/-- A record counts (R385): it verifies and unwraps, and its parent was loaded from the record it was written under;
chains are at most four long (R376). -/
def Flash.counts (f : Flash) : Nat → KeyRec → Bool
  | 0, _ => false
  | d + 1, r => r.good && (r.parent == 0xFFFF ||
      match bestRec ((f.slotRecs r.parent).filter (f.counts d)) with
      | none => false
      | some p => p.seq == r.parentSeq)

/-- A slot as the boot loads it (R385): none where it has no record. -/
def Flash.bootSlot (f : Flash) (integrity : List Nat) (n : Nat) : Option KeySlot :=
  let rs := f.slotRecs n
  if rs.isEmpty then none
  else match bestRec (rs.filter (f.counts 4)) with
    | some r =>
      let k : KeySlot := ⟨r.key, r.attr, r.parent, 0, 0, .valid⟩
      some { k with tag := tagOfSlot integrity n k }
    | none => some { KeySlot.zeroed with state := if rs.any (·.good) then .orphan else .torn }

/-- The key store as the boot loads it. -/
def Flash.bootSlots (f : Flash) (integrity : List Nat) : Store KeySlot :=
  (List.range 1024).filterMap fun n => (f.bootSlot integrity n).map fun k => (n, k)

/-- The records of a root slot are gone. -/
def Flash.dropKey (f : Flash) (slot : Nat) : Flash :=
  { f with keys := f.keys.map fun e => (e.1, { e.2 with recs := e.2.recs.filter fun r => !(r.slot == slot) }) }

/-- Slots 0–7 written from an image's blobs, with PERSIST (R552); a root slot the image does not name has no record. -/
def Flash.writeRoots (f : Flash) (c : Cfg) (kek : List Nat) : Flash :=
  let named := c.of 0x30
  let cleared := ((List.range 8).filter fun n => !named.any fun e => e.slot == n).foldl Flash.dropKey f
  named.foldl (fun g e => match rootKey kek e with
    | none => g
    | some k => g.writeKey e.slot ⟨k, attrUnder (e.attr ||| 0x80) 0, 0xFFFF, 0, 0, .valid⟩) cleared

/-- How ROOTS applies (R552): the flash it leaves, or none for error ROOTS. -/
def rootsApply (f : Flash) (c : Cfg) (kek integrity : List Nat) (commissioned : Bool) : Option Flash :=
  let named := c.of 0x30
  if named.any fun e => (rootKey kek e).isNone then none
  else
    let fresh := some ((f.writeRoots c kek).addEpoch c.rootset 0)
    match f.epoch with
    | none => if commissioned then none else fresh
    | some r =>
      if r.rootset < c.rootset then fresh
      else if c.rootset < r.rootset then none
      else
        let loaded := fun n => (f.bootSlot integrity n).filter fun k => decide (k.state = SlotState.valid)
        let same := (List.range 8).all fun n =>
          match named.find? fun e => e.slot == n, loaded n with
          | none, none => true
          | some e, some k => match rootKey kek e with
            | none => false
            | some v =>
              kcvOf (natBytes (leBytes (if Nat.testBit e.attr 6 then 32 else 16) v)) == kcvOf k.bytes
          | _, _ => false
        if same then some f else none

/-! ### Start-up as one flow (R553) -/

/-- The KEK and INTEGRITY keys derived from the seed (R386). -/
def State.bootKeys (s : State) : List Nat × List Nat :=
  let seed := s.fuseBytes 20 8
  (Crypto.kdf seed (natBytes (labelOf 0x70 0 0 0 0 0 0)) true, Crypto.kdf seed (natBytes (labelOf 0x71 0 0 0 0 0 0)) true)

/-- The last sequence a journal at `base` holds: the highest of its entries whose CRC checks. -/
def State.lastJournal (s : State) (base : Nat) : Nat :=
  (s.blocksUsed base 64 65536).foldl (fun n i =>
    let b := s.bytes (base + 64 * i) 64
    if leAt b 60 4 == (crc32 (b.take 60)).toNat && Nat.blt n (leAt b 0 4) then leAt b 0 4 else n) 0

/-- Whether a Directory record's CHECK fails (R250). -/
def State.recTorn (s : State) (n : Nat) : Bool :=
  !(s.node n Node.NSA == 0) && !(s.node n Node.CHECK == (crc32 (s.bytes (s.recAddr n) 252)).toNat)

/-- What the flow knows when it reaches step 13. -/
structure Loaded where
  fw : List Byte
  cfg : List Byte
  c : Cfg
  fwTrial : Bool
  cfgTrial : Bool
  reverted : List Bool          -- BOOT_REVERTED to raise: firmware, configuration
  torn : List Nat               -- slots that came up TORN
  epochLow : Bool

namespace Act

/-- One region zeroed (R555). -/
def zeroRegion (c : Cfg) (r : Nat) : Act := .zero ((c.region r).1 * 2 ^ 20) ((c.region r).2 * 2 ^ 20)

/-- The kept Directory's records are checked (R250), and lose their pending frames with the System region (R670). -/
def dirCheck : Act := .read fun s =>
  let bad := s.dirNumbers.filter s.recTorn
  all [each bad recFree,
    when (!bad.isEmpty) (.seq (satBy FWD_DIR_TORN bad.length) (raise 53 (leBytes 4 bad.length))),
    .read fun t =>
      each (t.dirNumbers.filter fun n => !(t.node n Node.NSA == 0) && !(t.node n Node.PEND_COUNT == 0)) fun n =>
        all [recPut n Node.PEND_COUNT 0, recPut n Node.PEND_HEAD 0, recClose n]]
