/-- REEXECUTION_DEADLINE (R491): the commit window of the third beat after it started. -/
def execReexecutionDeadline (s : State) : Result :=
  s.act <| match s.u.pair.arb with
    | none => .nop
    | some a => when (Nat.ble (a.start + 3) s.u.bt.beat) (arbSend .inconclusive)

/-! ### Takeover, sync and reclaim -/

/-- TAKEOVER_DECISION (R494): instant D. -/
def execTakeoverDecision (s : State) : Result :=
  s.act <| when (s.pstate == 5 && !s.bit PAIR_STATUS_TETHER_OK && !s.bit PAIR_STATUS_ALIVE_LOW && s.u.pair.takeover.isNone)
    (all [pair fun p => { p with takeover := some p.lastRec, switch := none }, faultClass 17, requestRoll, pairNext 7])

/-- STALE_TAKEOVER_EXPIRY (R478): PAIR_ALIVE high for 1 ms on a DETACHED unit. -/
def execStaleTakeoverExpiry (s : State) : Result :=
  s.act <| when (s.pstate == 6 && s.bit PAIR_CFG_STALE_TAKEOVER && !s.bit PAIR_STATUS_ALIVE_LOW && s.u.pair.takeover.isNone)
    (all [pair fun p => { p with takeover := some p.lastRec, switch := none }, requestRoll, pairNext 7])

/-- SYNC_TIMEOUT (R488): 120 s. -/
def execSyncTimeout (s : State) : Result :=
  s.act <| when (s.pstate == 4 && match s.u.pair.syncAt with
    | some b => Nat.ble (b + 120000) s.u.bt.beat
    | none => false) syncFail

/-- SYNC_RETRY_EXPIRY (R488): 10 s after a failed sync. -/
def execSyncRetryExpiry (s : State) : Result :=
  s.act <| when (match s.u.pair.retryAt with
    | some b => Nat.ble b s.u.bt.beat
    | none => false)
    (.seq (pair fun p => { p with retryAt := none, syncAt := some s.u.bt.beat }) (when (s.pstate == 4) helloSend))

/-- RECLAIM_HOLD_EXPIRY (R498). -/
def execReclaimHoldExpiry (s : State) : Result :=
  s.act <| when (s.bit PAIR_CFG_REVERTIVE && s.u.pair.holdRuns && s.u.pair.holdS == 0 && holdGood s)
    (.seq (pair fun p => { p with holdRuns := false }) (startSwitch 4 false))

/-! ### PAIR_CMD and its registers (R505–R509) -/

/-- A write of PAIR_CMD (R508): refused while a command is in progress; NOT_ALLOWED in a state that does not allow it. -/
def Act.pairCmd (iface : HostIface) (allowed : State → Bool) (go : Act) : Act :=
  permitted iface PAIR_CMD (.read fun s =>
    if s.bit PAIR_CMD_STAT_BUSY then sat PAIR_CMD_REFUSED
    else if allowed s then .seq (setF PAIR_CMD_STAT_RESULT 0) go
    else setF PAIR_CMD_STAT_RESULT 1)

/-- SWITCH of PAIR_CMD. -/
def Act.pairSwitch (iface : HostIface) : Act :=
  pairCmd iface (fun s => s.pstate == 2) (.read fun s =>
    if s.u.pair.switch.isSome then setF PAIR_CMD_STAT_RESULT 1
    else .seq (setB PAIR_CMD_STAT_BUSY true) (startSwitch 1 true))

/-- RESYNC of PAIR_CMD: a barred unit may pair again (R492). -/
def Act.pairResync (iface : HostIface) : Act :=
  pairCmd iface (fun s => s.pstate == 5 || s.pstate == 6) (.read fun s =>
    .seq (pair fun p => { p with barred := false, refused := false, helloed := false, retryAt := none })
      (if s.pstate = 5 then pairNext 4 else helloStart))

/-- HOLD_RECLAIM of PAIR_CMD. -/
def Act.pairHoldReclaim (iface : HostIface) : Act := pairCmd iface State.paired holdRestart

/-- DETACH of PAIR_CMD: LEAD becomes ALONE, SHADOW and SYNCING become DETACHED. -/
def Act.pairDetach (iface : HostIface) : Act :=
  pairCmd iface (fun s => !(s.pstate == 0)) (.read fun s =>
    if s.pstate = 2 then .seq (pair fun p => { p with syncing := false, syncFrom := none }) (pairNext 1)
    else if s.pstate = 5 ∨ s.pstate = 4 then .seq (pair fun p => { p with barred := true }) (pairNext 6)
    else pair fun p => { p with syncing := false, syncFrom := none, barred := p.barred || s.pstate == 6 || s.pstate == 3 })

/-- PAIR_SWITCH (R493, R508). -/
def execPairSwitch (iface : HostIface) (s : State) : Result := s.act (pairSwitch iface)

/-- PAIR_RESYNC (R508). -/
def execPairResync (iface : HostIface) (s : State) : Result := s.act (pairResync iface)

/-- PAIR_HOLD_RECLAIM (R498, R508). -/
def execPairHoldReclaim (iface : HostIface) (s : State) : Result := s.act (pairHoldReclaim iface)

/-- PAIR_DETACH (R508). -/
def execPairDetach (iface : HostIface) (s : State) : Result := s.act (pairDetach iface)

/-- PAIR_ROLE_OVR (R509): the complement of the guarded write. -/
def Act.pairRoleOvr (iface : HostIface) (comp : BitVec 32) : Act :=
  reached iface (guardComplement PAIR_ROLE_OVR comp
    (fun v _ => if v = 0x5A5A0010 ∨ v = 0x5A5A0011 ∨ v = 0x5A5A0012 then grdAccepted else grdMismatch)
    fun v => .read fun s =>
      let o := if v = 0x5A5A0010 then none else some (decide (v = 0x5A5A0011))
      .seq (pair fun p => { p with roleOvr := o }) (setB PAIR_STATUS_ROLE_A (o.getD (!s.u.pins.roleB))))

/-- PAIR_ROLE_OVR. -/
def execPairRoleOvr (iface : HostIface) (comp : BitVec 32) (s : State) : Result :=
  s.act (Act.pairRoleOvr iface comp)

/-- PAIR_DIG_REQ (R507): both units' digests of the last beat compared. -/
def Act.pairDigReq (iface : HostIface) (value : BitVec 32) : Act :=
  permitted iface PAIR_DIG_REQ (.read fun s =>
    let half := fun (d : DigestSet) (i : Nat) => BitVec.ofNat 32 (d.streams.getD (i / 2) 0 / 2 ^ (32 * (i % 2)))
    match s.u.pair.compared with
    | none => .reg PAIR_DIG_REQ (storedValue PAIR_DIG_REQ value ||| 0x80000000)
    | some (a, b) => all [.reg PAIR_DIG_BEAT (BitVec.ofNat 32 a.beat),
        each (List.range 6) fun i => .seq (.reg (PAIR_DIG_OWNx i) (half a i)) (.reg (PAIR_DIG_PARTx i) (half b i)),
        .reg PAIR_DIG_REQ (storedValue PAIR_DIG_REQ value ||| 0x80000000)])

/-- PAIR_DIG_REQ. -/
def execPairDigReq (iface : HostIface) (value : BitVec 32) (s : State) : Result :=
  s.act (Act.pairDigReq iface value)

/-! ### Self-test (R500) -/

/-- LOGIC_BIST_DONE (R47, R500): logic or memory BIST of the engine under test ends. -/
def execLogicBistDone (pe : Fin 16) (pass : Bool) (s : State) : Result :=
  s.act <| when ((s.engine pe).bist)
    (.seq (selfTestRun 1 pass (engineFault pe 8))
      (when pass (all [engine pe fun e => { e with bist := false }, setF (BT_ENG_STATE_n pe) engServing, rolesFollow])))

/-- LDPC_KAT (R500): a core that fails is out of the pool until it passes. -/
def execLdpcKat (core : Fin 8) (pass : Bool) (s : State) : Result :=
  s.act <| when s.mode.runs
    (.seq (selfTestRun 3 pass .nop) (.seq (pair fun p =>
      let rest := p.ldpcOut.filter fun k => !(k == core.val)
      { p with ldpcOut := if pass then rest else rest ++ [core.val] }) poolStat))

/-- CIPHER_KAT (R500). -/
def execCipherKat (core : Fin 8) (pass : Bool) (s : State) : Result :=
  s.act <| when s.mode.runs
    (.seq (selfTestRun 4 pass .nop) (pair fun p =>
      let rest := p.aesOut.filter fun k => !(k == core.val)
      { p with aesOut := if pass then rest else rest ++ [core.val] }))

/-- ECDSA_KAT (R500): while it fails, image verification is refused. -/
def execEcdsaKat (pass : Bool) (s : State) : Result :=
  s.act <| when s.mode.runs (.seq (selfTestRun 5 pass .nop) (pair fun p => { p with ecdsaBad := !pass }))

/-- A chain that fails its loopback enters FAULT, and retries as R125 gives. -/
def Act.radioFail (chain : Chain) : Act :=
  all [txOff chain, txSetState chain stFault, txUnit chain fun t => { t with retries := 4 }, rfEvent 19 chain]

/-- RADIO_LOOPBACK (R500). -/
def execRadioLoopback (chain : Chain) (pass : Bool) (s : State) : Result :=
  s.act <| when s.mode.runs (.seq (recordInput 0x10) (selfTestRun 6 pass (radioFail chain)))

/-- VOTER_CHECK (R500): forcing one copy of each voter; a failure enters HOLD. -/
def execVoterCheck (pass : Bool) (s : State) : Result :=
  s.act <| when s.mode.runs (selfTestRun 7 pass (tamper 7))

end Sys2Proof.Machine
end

*Your objective*: If a line in the material holds the string "writeRoots", count it, then state the number of such lines and nothing else.

*Answer area*: 2